Write out, unaltered, each line from the top of the records below down to the line where "def hb (n : Nat)" appears, that line included.

[Task inputs Boundary: Start]

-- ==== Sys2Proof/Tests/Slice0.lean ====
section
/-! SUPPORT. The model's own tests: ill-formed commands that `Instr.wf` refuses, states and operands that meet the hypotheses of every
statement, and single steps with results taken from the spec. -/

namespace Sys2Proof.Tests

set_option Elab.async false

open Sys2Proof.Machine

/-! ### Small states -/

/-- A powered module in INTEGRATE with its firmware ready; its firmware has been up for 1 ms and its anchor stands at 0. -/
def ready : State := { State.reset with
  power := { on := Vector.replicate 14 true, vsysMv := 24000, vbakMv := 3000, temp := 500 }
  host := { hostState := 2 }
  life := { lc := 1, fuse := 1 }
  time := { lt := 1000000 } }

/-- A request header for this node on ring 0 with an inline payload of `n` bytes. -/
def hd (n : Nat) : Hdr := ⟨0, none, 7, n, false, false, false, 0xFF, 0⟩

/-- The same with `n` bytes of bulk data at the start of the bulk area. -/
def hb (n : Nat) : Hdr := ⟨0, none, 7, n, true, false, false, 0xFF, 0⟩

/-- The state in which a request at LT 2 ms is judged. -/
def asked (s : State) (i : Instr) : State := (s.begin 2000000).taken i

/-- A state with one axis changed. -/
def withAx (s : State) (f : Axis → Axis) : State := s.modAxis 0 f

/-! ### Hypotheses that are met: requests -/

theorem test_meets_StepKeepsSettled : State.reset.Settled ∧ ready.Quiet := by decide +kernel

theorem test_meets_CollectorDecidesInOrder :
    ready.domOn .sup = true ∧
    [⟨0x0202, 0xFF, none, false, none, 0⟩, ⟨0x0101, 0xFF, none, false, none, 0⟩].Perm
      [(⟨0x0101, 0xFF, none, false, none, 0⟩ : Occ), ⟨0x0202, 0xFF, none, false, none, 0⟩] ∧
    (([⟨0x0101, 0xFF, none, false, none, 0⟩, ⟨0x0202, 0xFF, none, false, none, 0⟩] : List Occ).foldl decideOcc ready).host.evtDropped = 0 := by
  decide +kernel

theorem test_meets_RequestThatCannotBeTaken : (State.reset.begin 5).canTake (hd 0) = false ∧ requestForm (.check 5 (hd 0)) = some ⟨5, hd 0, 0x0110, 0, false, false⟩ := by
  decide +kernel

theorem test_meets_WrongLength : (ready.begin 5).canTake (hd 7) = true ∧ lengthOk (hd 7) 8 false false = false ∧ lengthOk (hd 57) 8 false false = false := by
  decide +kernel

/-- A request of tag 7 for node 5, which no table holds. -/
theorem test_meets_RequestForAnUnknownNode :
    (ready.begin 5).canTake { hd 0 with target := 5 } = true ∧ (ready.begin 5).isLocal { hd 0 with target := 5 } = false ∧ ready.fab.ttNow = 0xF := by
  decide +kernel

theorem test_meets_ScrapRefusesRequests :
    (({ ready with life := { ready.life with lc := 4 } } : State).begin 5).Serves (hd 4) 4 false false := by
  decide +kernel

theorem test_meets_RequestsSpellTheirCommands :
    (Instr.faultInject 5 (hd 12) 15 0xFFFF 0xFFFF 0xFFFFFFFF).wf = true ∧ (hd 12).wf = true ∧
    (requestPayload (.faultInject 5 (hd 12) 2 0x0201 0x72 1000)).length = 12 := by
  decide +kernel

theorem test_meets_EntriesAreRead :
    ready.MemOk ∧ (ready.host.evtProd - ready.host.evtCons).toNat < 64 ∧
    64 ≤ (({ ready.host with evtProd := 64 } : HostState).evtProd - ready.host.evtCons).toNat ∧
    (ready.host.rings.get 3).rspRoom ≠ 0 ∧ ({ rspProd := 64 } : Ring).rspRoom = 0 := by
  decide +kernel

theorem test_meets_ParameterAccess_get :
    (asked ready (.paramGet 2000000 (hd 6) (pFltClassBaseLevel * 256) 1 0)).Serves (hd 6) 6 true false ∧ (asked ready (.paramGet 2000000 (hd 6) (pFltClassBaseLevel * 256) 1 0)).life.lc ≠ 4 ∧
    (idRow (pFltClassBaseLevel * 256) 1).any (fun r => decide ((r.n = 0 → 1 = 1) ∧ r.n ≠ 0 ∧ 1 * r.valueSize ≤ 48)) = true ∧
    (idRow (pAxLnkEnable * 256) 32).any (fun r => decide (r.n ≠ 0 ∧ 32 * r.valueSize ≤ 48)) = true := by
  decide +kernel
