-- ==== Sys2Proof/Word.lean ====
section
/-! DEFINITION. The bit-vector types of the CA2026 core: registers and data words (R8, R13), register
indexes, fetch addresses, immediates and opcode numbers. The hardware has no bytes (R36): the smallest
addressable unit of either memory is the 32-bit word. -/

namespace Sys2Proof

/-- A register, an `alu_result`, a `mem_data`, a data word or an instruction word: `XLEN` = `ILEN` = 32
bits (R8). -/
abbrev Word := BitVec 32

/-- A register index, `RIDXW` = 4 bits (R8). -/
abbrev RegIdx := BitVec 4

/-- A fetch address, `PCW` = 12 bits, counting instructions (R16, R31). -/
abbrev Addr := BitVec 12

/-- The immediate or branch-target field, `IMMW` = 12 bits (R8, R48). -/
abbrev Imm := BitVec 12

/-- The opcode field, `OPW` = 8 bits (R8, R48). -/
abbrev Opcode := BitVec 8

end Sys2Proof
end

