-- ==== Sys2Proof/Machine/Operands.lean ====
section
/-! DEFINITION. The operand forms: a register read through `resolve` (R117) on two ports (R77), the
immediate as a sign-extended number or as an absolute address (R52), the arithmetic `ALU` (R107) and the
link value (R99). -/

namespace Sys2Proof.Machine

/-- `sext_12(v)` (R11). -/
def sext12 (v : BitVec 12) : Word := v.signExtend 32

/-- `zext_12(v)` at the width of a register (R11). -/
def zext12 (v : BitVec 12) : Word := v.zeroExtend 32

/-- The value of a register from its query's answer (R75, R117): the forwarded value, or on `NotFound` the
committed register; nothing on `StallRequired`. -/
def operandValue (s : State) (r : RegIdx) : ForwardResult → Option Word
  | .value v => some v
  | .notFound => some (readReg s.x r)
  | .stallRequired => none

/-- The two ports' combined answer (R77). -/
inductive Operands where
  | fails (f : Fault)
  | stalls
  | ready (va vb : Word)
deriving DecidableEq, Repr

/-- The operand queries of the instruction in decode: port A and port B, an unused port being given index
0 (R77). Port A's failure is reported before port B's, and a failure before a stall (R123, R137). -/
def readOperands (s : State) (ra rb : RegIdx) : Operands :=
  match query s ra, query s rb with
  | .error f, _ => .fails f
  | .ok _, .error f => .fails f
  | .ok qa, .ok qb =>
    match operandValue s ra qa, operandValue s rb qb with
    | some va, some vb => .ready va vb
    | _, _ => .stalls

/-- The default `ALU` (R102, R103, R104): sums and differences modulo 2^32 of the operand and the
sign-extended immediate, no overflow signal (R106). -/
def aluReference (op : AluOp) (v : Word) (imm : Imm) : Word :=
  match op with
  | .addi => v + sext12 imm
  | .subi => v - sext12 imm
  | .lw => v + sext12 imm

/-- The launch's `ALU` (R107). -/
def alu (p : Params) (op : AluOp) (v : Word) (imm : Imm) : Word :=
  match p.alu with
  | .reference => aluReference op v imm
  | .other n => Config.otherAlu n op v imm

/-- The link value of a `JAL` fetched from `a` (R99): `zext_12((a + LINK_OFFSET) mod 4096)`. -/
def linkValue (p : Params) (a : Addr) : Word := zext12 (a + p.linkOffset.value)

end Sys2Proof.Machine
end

[Task inputs Boundary: End]

Task solution:
-- ==== Sys2Proof/Tests/Slice0.lean ====
section
/-! SUPPORT. The model's own tests: ill-formed commands that `Instr.wf` refuses, states and operands that meet the hypotheses of every
statement, and single steps with results taken from the spec. -/

namespace Sys2Proof.Tests

set_option Elab.async false

open Sys2Proof.Machine

/-! ### Small states -/

/-- A powered module in INTEGRATE with its firmware ready; its firmware has been up for 1 ms and its anchor stands at 0. -/
def ready : State := { State.reset with
  power := { on := Vector.replicate 14 true, vsysMv := 24000, vbakMv := 3000, temp := 500 }
  host := { hostState := 2 }
  life := { lc := 1, fuse := 1 }
  time := { lt := 1000000 } }

/-- A request header for this node on ring 0 with an inline payload of `n` bytes. -/
def hd (n : Nat) : Hdr := ⟨0, none, 7, n, false, false, false, 0xFF, 0⟩

/-- The same with `n` bytes of bulk data at the start of the bulk area. -/
def hb (n : Nat) : Hdr := ⟨0, none, 7, n, true, false, false, 0xFF, 0⟩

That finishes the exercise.